The second aspect concerns investment in dwellings. With interest rates so low it is very tempting to buy bricks and mortar either via a house or an apartment as an investment. With such low interest rates the gap between rental income and the cost of borrowing is narrowing. But there are important segments of the Sydney and Melbourne markets that have a serious cloud over them. This does not apply to all areas of Sydney and Melbourne or to other capital cities and regional areas.
In Sydney the Chinese and Asian investors buy around 80 per cent of the inner city apartments coming on the market and in Melbourne in the CBD the figure is even higher. In other words they completely dominate the market and their demand sets the price. There seems to be an almost insatiable Chinese/Asian demand for these apartments and they are being sold to ‘mum and dad’ Chinese residents by aggressive sales people. But there are cracks appearing in the market and in Sydney the price of apartments in the last few months has actually fallen. The fall has not been large but it is a long time since we have seen a decline in an important segment of the Sydney property market albeit small.
In Melbourne there is a considerable difference between what the Chinese and other Asian investors are paying for apartments from off the plan developments and those apartments that you buy from an existing owner. And so both in Sydney and Melbourne if recent Chinese investors want to sell they will incur a loss unless there is a rise in the Australian currency against the Chinese currency.
Some of the biggest apartment developers in Sydney and Melbourne are telling me the combination of Tony Abbott’s planned attack on Chinese who are buying existing dwellings and the Victorian government’s extra taxes on those buying apartments being built is in danger of making the Chinese mum and dad investors (who are the vast majority of buyers) feel unwelcome.
And if that triggers even moderate selling then the Chinese will realise that these apartments at least in the short term can incur losses. It would not take much to trigger a volley of selling which will hit the market hard. And any fall in apartment prices will affect many suburban areas. And in suburban areas many overseas resident Chinese have bought existing houses and apartments via Australian Chinese citizens who effectively are a front. The law says this is illegal but the law has never been enforced. The Abbott Government is threatening to enforce the law after a grace period to November. It’s not known how many dwellings may need to be sold or whether the Chinese will gamble that their ‘front’ arrangements will not be exposed.
The Chinese have been enormous supporters of Sydney and Melbourne apartments and there is no tangible sign that they are about to change their approach.
But both the Victorian and national governments, in their attempt to win local political support, are playing a very dangerous game because apartment developments are the main stay of the Victorian economy and an important factor in New South Wales.
I am always reluctant to issue warnings about dwelling prices for Sydney and Melbourne because they seem to keep rising irrespective of any other market forces.

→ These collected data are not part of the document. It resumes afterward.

/-- VFNMA_F32 (08 R246). -/
def execVfnmaF32 (k : BitVec 3) (b a d : BitVec 5) (m : Option (BitVec 32)) (s : State) : Outcome :=
  floatLanes (formVfnmaF32 k b a d m) fmtF32 k b a d m (floatOp .fnma) s

/-- VMIN_F32 (08 R247). -/
def execVminF32 (k : BitVec 3) (b a d : BitVec 5) (m : Option (BitVec 32)) (s : State) : Outcome :=
  plainLanes (formVminF32 k b a d m) fmtF32 k b a d m (pickOp fmtF32 minVal) s

/-- VMAX_F32 (08 R247). -/
def execVmaxF32 (k : BitVec 3) (b a d : BitVec 5) (m : Option (BitVec 32)) (s : State) : Outcome :=
  plainLanes (formVmaxF32 k b a d m) fmtF32 k b a d m (pickOp fmtF32 maxVal) s

/-- VCMP_EQ_F32 (08 R250). -/
def execVcmpEqF32 (k : BitVec 3) (b a d : BitVec 5) (m : Option (BitVec 32)) (s : State) : Outcome :=
  plainLanes (formVcmpEqF32 k b a d m) fmtF32 k b a d m (compareOp fmtF32 Val.eq) s

/-- VCMP_NE_F32 (08 R250). -/
def execVcmpNeF32 (k : BitVec 3) (b a d : BitVec 5) (m : Option (BitVec 32)) (s : State) : Outcome :=
  plainLanes (formVcmpNeF32 k b a d m) fmtF32 k b a d m (compareOp fmtF32 (fun x y => !x.eq y)) s

/-- VCMP_LT_F32 (08 R250). -/
def execVcmpLtF32 (k : BitVec 3) (b a d : BitVec 5) (m : Option (BitVec 32)) (s : State) : Outcome :=
  plainLanes (formVcmpLtF32 k b a d m) fmtF32 k b a d m (compareOp fmtF32 Val.lt) s

/-- VCMP_LE_F32 (08 R250). -/
def execVcmpLeF32 (k : BitVec 3) (b a d : BitVec 5) (m : Option (BitVec 32)) (s : State) : Outcome :=
  plainLanes (formVcmpLeF32 k b a d m) fmtF32 k b a d m (compareOp fmtF32 (fun x y => x.lt y || x.eq y)) s

/-- VSEL_F32 (08 R250). -/
def execVselF32 (k : BitVec 3) (b a d : BitVec 5) (m : Option (BitVec 32)) (s : State) : Outcome :=
  selLanes (formVselF32 k b a d m) fmtF32.width k b a d s

/-- VREDADD_F32 (08 R254). -/
def execVredaddF32 (k : BitVec 3) (a d : BitVec 5) (m : Option (BitVec 32)) (s : State) : Outcome :=
  reduceFloat (formVredaddF32 k a d m) fmtF32 k a d m s

/-- VREDMAX_F32 (08 R254). -/
def execVredmaxF32 (k : BitVec 3) (a d : BitVec 5) (m : Option (BitVec 32)) (s : State) : Outcome :=
  reduceLanes (formVredmaxF32 k a d m) fmtF32.width k a d (fmtF32.sign true + fmtF32.infBits) (fun x y => ((roundTo fmtF32 (maxVal (fmtF32.decode x) (fmtF32.decode y)).exact 1 0).1, 0)) s

/-- VSCAN_F32 (08 R255). -/
def execVscanF32 (k : BitVec 3) (a d : BitVec 5) (m : Option (BitVec 32)) (s : State) : Outcome :=
  scanFloat (formVscanF32 k a d m) fmtF32 k a d m s

/-- VRCP (08 R249, Table 8.3). -/
def execVrcp (k : BitVec 3) (a d : BitVec 5) (m : Option (BitVec 32)) (s : State) : Outcome :=
  floatLanes (formVrcp k a d m) fmtF32 k 0 a d m (unaryOp rcpExact) s

/-- VRSQRT (08 R249, Table 8.3). -/
def execVrsqrt (k : BitVec 3) (a d : BitVec 5) (m : Option (BitVec 32)) (s : State) : Outcome :=
  floatLanes (formVrsqrt k a d m) fmtF32 k 0 a d m (unaryOp rsqrtExact) s

/-- VSQRT (08 R249, Table 8.3). -/
def execVsqrt (k : BitVec 3) (a d : BitVec 5) (m : Option (BitVec 32)) (s : State) : Outcome :=
  floatLanes (formVsqrt k a d m) fmtF32 k 0 a d m (unaryOp sqrtExact) s

/-- VEXP2 (08 R249, Table 8.3). -/
def execVexp2 (k : BitVec 3) (a d : BitVec 5) (m : Option (BitVec 32)) (s : State) : Outcome :=
  floatLanes (formVexp2 k a d m) fmtF32 k 0 a d m (unaryOp exp2Of) s

/-- VLOG2 (08 R249, Table 8.3). -/
def execVlog2 (k : BitVec 3) (a d : BitVec 5) (m : Option (BitVec 32)) (s : State) : Outcome :=
  floatLanes (formVlog2 k a d m) fmtF32 k 0 a d m (unaryOp log2Of) s

/-- VTANH (08 R249, Table 8.3). -/
def execVtanh (k : BitVec 3) (a d : BitVec 5) (m : Option (BitVec 32)) (s : State) : Outcome :=
  floatLanes (formVtanh k a d m) fmtF32 k 0 a d m (unaryOp tanhOf) s

/-- VADD_F16 (08 R246). -/
def execVaddF16 (t : BitVec 1) (k : BitVec 3) (b a d : BitVec 5) (m : Option (BitVec 32)) (s : State) : Outcome :=
  floatLanes (formVaddF16 t k b a d m) (halfFmt t) k b a d m (floatOp .add) s

/-- VSUB_F16 (08 R246). -/
def execVsubF16 (t : BitVec 1) (k : BitVec 3) (b a d : BitVec 5) (m : Option (BitVec 32)) (s : State) : Outcome :=
  floatLanes (formVsubF16 t k b a d m) (halfFmt t) k b a d m (floatOp .sub) s

/-- VMUL_F16 (08 R246). -/
def execVmulF16 (t : BitVec 1) (k : BitVec 3) (b a d : BitVec 5) (m : Option (BitVec 32)) (s : State) : Outcome :=
  floatLanes (formVmulF16 t k b a d m) (halfFmt t) k b a d m (floatOp .mul) s

/-- VFMA_F16 (08 R246). -/
def execVfmaF16 (t : BitVec 1) (k : BitVec 3) (b a d : BitVec 5) (m : Option (BitVec 32)) (s : State) : Outcome :=
  floatLanes (formVfmaF16 t k b a d m) (halfFmt t) k b a d m (floatOp .fma) s

/-- VFMS_F16 (08 R246). -/
def execVfmsF16 (t : BitVec 1) (k : BitVec 3) (b a d : BitVec 5) (m : Option (BitVec 32)) (s : State) : Outcome :=
  floatLanes (formVfmsF16 t k b a d m) (halfFmt t) k b a d m (floatOp .fms) s
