/-- The activation that a source of a core offers, when it is due but for room (05 R141, R149, R156; 06 R186; 14 R414, R415; 16 R458). -/
def State.offers (s : State) (c : CoreId) (src : ActSource) : Option Ready :=
  let k := s.core c
  match src with
  | .message ch i =>
    match (k.chan ch).msgs[i]?, (s.unheld c ch).find? EndMsg.isClass with
    | some m, some first =>
      if (k.chan ch).receives && decide (m = first) then
        match m.bind, s.messageTask c m with
        | .cls n, some t =>
          let h := m.msg.header ch
          some { blankReady s.fresh .message n (k.cls n).priority m.msg.key (some t) with
                 s1 := h, s2 := BitVec.ofNat 64 (8 * m.msg.words.length), s3 := BitVec.ofNat 64 m.msg.src.t,
                 msg := some { ch := ch, id := m.msg.id }, hdr := h, sender := m.msg.src.tile }
        | _, _ => none
      else none
    | _, _ => none
  | .entry n =>
    let e := k.entry n
    match e.owner with
    | none => none
    | some t =>
      if e.armed && decide (e.thr.toNat ≤ e.counter.toNat) then
        let tt := if e.join then e.child t else t
        let key : Key := if e.join then ⟨tt.l, tt.path, 0⟩ else ⟨t.l, t.path, e.seq⟩
        some { blankReady s.fresh (if e.join then .join else .counter) e.cls (k.cls e.cls).priority key (some tt) with
               s1 := BitVec.ofNat 64 n, s2 := e.arg, s3 := e.counter.setWidth 64, entry := BitVec.ofNat 8 n }
      else none
  | .waiting i =>
    match k.waiting[i]? with
    | none => none
    | some w =>
      if w.release.isSome then none
      else some { blankReady s.fresh w.kind w.cls (if w.addr.isSome then 7 else (k.cls w.cls).priority) w.key (some w.tt) with
                  s1 := w.s1, s2 := w.s2, s3 := w.s3, addr := w.addr }
  | .fibre n =>
    match k.fibres.get? n with
    | none => none
    | some f =>
      match f.ctx.task with
      | none => none
      | some t =>
        if f.resumed && !f.ready then
          some { blankReady t.uid t.kind t.cls (k.cls t.cls).priority t.key t.tt with fibre := some n, entry := t.entry }
        else none

/-- The handler's declarations that an activation must meet (05 R150); none for an upcall, whose handler is fixed, or for a resumed fibre. -/
def State.needs (s : State) (c : CoreId) (r : Ready) : List ObjRate :=
  if r.addr.isSome || r.fibre.isSome then [] else s.rates c ((s.core c).cls r.cls)

/-- Credits of a send end that tasks have reserved (05 R150). -/
def Core.reservedCredits (k : Core) (ch : Nat) : Nat :=
  sumOf (k.resv.map fun r => sumOf ((r.credits.filter fun x => x.1 = ch).map fun x => x.2))
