-- ==== Sys2Proof/Machine/Arrive.lean ====
section
/-! DEFINITION. Device steps of the network: what an arrival meets at its tile (06 R178, R193; 15 R430, R435; 16 R450, R451; 17 R465), messages
(06 R180 to R193), accesses, effects and waits at their homes (05 R162; 07 R217 to R227; 12 R363), replies and acknowledgements. -/

namespace Sys2Proof.Machine

/-! ### Flights -/

/-- A flight by its number. -/
def State.flight (s : State) (id : Nat) : Option Flight := s.net.find? fun f => f.id = id

/-- Takes a flight out of the network. -/
def State.drop (s : State) (id : Nat) : State := { s with net := s.net.filter fun f => f.id ≠ id }

/-- Changes a flight. -/
def State.modFlight (s : State) (id : Nat) (g : Flight → Flight) : State :=
  { s with net := s.net.map fun (f : Flight) => if f.id = id then g f else f }

/-- A retry reply goes back to the sender of a flight (06 R193). -/
def State.bounce (s : State) (id : Nat) : State := s.modFlight id fun f => { f with st := .bounced }

/-- The home of a place. -/
def Place.home : Place → Home
  | .tile t _ => .tile t
  | .hbm n _ => .agent n
  | .host n _ => .host n

/-- The offset of a place in its home's space. -/
def Place.off : Place → Nat
  | .tile _ o => o
  | .hbm _ o => o
  | .host _ a => a

/-- Whether a packet keeps the order of messages from one core to one tile (06 R178; 05 R158; 13 R385); so do the unbind and the bind of a bar.init
(13 R394). -/
def Packet.inOrder : Packet → Bool
  | .message _ _ => true
  | .spawn _ _ _ => true
  | .barArr _ _ _ _ _ _ => true
  | .barBind _ _ _ _ _ _ => true
  | .effect _ e => e.sendw
  | _ => false

/-- The home that an access goes to: accesses of one core to one home keep their order (11 R332). -/
def Packet.home : Packet → Option Home
  | .read p _ _ _ _ _ _ => some p.home
  | .effect h _ => some h
  | .wait p _ _ _ _ => some p.home
  | .cancel t _ _ => some (.tile t)
  | _ => none

/-- Whether an engine sends the packet. -/
def Packet.byEngine : Packet → Bool
  | .read _ _ b _ _ _ _ => b.engine
  | .effect _ e => e.by_.engine
  | _ => false

/-- Whether a packet is a wait request. -/
def Packet.isWait : Packet → Bool
  | .wait _ _ _ _ _ => true
  | _ => false

/-- Whether a packet's round is still unmirrored: its destination holds it (16 R450). An effect is held in its home's buffer instead (12 R365). -/
def State.heldForRound (s : State) (f : Flight) : Bool :=
  match f.pkt, f.round with
  | .effect _ _, _ => false
  | _, some r => s.unmirrored r
  | _, none => false

/-- Whether a flight sent earlier holds back a later one: same source and same destination tile for messages, same home for accesses. An engine's
accesses stay behind its core's, not before them (10 R325); a wait held for its round holds back only waits (16 R450). -/
def State.holdsBack (s : State) (g f : Flight) : Bool :=
  decide (g.src = f.src) && decide (g.st ≠ .parked) &&
  ((g.pkt.inOrder && f.pkt.inOrder && decide (g.dst = f.dst)) ||
   (g.pkt.home.isSome && decide (g.pkt.home = f.pkt.home) && (!g.pkt.byEngine || f.pkt.byEngine) &&
    (!g.pkt.isWait || f.pkt.isWait || !s.heldForRound g)))

/-- Whether a flight must let an earlier one arrive first (06 R178, 11 R332). -/
def State.blocked (s : State) (f : Flight) : Bool :=
  f.src.isSome && (s.net.takeWhile fun g => g.id ≠ f.id).any fun g => s.holdsBack g f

But there is genuine concern among those in the apartment game because at this stage nobody knows how the Chinese will react to these two simultaneous blows. We have to hope that it does not trigger an avalanche of selling.
What we really want is a period of stability or a mild fall so as to allow Australians to get into the market. Any major fall will of course please those that do not own residences but it will stop development of new apartments and therefore kick out an important linchpin in the Victorian economy and to a lesser extent New South Wales. If you are buying a dwelling it probably makes sense to steer clear of those areas that are vulnerable to Chinese selling at least for the next two or three months until we know which way the Chinese will move. As always when you buy a rental property it makes a lot of sense to know who you can put into it as a tenant.